§ **Work task**
Where the word "then" appears in a line below, copy the whole line.

(Collected data)
####

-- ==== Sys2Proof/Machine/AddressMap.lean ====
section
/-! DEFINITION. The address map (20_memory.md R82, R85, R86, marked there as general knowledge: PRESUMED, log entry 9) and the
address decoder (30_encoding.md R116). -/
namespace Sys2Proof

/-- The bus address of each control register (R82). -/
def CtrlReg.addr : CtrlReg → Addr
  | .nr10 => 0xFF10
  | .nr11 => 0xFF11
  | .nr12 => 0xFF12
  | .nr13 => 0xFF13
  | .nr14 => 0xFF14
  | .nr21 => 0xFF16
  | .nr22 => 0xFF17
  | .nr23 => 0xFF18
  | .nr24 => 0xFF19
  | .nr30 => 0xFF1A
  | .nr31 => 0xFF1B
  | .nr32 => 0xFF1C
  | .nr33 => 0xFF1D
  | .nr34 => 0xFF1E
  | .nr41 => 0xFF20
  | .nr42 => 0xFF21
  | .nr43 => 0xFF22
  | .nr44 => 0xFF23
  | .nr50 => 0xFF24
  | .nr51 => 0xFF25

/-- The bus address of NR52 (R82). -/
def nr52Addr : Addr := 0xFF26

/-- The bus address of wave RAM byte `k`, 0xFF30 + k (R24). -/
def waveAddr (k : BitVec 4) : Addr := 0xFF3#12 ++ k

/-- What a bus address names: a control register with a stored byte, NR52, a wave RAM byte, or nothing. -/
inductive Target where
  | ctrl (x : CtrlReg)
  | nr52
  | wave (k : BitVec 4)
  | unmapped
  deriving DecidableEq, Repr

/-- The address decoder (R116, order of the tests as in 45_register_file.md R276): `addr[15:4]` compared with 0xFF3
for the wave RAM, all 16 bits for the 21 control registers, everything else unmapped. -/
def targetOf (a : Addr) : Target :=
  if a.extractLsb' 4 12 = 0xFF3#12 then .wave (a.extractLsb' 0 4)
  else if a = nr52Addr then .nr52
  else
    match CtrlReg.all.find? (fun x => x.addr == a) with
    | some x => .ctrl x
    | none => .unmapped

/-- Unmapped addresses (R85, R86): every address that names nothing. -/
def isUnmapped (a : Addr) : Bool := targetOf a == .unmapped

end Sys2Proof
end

####

§ **Reply to the exercise**
  if a.extractLsb' 4 12 = 0xFF3#12 then .wave (a.extractLsb' 0 4)
  else if a = nr52Addr then .nr52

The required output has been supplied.